--- WHAT TO DO ---
Copy, from the listing, every line in which the string "subst" is present.
---------- GIVEN INFORMATION ----------
-- ==== Sys2Proof/Laws/Memory.lean ====
section
/-! SUPPORT. The laws of memory cells: a read after a write, and every write keeps the canonical form. -/

namespace Sys2Proof.Machine

theorem Memory.wfFrom_cons {lo a : Nat} {b : Byte} {m : Memory} :
    Memory.wfFrom lo ((a, b) :: m) = true ↔ lo ≤ a ∧ a < 0x1000 ∧ b ≠ 0#8 ∧ Memory.wfFrom (a + 1) m = true := by
  simp [Memory.wfFrom, and_assoc]

theorem Memory.wfFrom_of_le {lo lo' : Nat} {m : Memory} (h : Memory.wfFrom lo m = true) (hle : lo' ≤ lo) :
    Memory.wfFrom lo' m = true := by
  cases m with
  | nil => rfl
  | cons c m =>
    obtain ⟨h1, h2⟩ := Memory.wfFrom_cons.mp h
    exact Memory.wfFrom_cons.mpr ⟨hle.trans h1, h2⟩

/-- Nothing is listed below the first address. -/
theorem Memory.read_below {m : Memory} {lo a : Nat} (h : Memory.wfFrom lo m = true) (ha : a < lo) : Memory.read m a = 0#8 := by
  induction m generalizing lo with
  | nil => rfl
  | cons c m ih =>
    obtain ⟨h1, -, -, h4⟩ := Memory.wfFrom_cons.mp h
    have hne : a ≠ c.1 := by omega
    simpa [Memory.read, hne] using ih h4 (by omega)

/-- Nothing is listed above the last address of memory. -/
theorem Memory.read_outside {m : Memory} {lo a : Nat} (h : Memory.wfFrom lo m = true) (ha : 0x1000 ≤ a) :
    Memory.read m a = 0#8 := by
  induction m generalizing lo with
  | nil => rfl
  | cons c m ih =>
    obtain ⟨-, h2, -, h4⟩ := Memory.wfFrom_cons.mp h
    have hne : a ≠ c.1 := by omega
    simpa [Memory.read, hne] using ih h4

/-- A write inside memory keeps the canonical form. -/
theorem Memory.wfFrom_write {m : Memory} {lo a : Nat} (v : Byte) (h : Memory.wfFrom lo m = true) (hlo : lo ≤ a)
    (ha : a < 0x1000) : Memory.wfFrom lo (Memory.write m a v) = true := by
  induction m generalizing lo with
  | nil =>
    by_cases hv : v = 0#8
    · simp [Memory.write, hv, Memory.wfFrom]
    · simp [Memory.write, hv, Memory.wfFrom, hlo, ha]
  | cons c m ih =>
    obtain ⟨b, w⟩ := c
    obtain ⟨h1, h2, h3, h4⟩ := Memory.wfFrom_cons.mp h
    rcases Nat.lt_trichotomy a b with hab | rfl | hab
    · by_cases hv : v = 0#8
      · simpa [Memory.write, hab, hv] using h
      · simp only [Memory.write, hab, hv, if_true, if_false]
        exact Memory.wfFrom_cons.mpr ⟨hlo, ha, hv, Memory.wfFrom_cons.mpr ⟨hab, h2, h3, h4⟩⟩
    · by_cases hv : v = 0#8
      · simpa [Memory.write, hv] using Memory.wfFrom_of_le h4 (by omega)
      · simp only [Memory.write, lt_irrefl, hv, if_true, if_false]
        exact Memory.wfFrom_cons.mpr ⟨hlo, ha, hv, h4⟩
    · have hn : ¬ a < b := by omega
      have he : a ≠ b := by omega
      simp only [Memory.write, hn, he, if_false]
      exact Memory.wfFrom_cons.mpr ⟨h1, h2, h3, ih h4 hab⟩

theorem Memory.wf_write {m : Memory} {a : Nat} (v : Byte) (h : Memory.wf m = true) (ha : a < 0x1000) :
    Memory.wf (Memory.write m a v) = true :=
  Memory.wfFrom_write v h (Nat.zero_le a) ha

/-- A read after a write: the written byte at its address, every other address as before. -/
theorem Memory.read_write_from {m : Memory} {lo : Nat} (a b : Nat) (v : Byte) (h : Memory.wfFrom lo m = true) :
    Memory.read (Memory.write m a v) b = if b = a then v else Memory.read m b := by
  induction m generalizing lo with
  | nil =>
    by_cases hv : v = 0#8
    · simp [Memory.write, Memory.read, hv]
    · simp [Memory.write, Memory.read, hv]
  | cons c m ih =>
    obtain ⟨d, w⟩ := c
    obtain ⟨h1, h2, h3, h4⟩ := Memory.wfFrom_cons.mp h
    rcases Nat.lt_trichotomy a d with had | rfl | had
    · by_cases hv : v = 0#8
      · by_cases hb : b = a
        · subst hb
          have hne : b ≠ d := by omega
          simp [Memory.write, had, hv, Memory.read, hne, Memory.read_below h4 (show b < d + 1 by omega)]
        · simp [Memory.write, had, hv, hb]
      · simp [Memory.write, had, hv, Memory.read]
    · by_cases hv : v = 0#8
      · by_cases hb : b = a
        · subst hb
          simp [Memory.write, hv, Memory.read_below h4 (show b < b + 1 by omega)]
        · simp [Memory.write, hv, hb, Memory.read]
      · by_cases hb : b = a <;> simp [Memory.write, hv, hb, Memory.read]
    · have hn : ¬ a < d := by omega
      have he : a ≠ d := by omega
      by_cases hb : b = d
      · subst hb
        have : b ≠ a := fun e => he e.symm
        simp [Memory.write, hn, he, Memory.read, this]
      · simp only [Memory.write, hn, he, if_false, Memory.read, hb]
        exact ih h4

theorem Memory.read_write {m : Memory} (a b : Nat) (v : Byte) (h : Memory.wf m = true) :
    Memory.read (Memory.write m a v) b = if b = a then v else Memory.read m b :=
  Memory.read_write_from a b v h

/-- Equal memories are equal data: two canonical memories that read the same everywhere are the same list. -/
theorem Memory.eq_of_read_eq {m n : Memory} {lo lo' : Nat} (hm : Memory.wfFrom lo m = true)
    (hn : Memory.wfFrom lo' n = true) (h : ∀ a, Memory.read m a = Memory.read n a) : m = n := by
  induction m generalizing lo lo' n with
  | nil =>
    cases n with
    | nil => rfl
    | cons c n =>
      obtain ⟨-, -, h3, -⟩ := Memory.wfFrom_cons.mp hn
      exact absurd (h c.1).symm (by simpa [Memory.read] using h3)
  | cons c m ih =>
    obtain ⟨a, v⟩ := c
    obtain ⟨-, -, hv, hm'⟩ := Memory.wfFrom_cons.mp hm
    cases n with
    | nil => exact absurd (h a) (by simpa [Memory.read] using hv)
    | cons d n =>
      obtain ⟨b, w⟩ := d
      obtain ⟨-, -, hw, hn'⟩ := Memory.wfFrom_cons.mp hn
      have hab : a = b := by
        rcases Nat.lt_trichotomy a b with hl | he | hl
        · have := h a
          simp [Memory.read, Nat.ne_of_lt hl, Memory.read_below hn' (show a < b + 1 by omega)] at this
          exact absurd this hv
        · exact he
        · have := h b
          simp [Memory.read, Nat.ne_of_lt hl, Memory.read_below hm' (show b < a + 1 by omega)] at this
          exact absurd this.symm hw
      subst hab
      have hvw : v = w := by simpa [Memory.read] using h a
      subst hvw
      have hrest : m = n := ih hm' hn' fun q => by
        by_cases hq : q = a
        · subst hq
          rw [Memory.read_below hm' (by omega), Memory.read_below hn' (by omega)]
        · simpa [Memory.read, hq] using h q
      rw [hrest]

/-- Placing bytes keeps the canonical form where they fit. -/
theorem Memory.wf_place {m : Memory} {a : Nat} (bs : List Byte) (h : Memory.wf m = true) (hfit : a + bs.length ≤ 0x1000) :
    Memory.wf (Memory.place m a bs) = true := by
  induction bs generalizing m a with
  | nil => exact h
  | cons b bs ih =>
    simp only [List.length_cons] at hfit
    exact ih (Memory.wf_write b h (by omega)) (by omega)

/-- What a byte reads after bytes were placed: the placed one inside their range, else as before. -/
theorem Memory.read_place {m : Memory} {a : Nat} (bs : List Byte) (q : Nat) (h : Memory.wf m = true)
    (hfit : a + bs.length ≤ 0x1000) :
    Memory.read (Memory.place m a bs) q = if a ≤ q ∧ q < a + bs.length then bs.getD (q - a) 0 else Memory.read m q := by
  induction bs generalizing m a with
  | nil => simp [Memory.place]
  | cons b bs ih =>
    simp only [List.length_cons] at hfit
    have hw := Memory.wf_write b h (show a < 0x1000 by omega)
    rw [Memory.place, ih hw (by omega), Memory.read_write a q b h]
    by_cases hqa : q = a
    · subst hqa
      have : ¬ (q + 1 ≤ q ∧ q < q + 1 + bs.length) := by omega
      simp
    · by_cases hin : a + 1 ≤ q ∧ q < a + 1 + bs.length
      · have h1 : a ≤ q ∧ q < a + (bs.length + 1) := by omega
        obtain ⟨k, hk⟩ : ∃ k, q - a = k + 1 := ⟨q - a - 1, by omega⟩
        have hk' : q - (a + 1) = k := by omega
        simp [hin, h1, hk, hk']
      · have h1 : ¬ (a ≤ q ∧ q < a + (bs.length + 1)) := by omega
        rw [if_neg hin, if_neg hqa, List.length_cons, if_neg h1]

end Sys2Proof.Machine
end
----------
--- TASK OUTPUT ---
        · subst hb
        · subst hb
      · subst hb
      subst hab
      subst hvw
        · subst hq
    · subst hqa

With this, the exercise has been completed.